Pure Java inference engine for LLMs (no external runtime dependencies)
Jlama avoids cross-runtime fragmentation by keeping inference entirely within the Java ecosystem, eliminating the need for Python services or native model servers. This allows LLM features to be integrated directly into existing Java applications while retaining a single language, deployment surface, and operational toolchain.
Supports major model families: LLaMA 1/2/3, Mistral, Qwen, Gemma, GPT-2, BERT etc.

Java Vector API and Enabling Preview Features

One implementation detail of Jlama is its use of the Java Vector API (part of Project Panama) for SIMD (Single Instruction, Multiple Data) acceleration. SIMD enables parallel vector math such as dot products, multiply-adds, and tensor operations by executing them across wide CPU lanes in a single instruction, rather than looping element by element.

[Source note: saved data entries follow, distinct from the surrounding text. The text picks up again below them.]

-- ==== Sys2Proof/Laws/Dispatch.lean ====
section
/-!
SUPPORT. Each instruction and operation runs its own meaning: one equation per constructor.
-/

namespace Sys2Proof.Laws

open Sys2Proof.Machine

Jlama depends on the Java Vector API. As of Java 25, the Vector API is still in incubation and considered a preview feature. According to the documentation regarding preview features:

To use preview language features in your programs, you must explicitly enable them in the compiler and the runtime system. If not, you'll receive an error message that states that your code is using a preview feature and preview features are disabled by default.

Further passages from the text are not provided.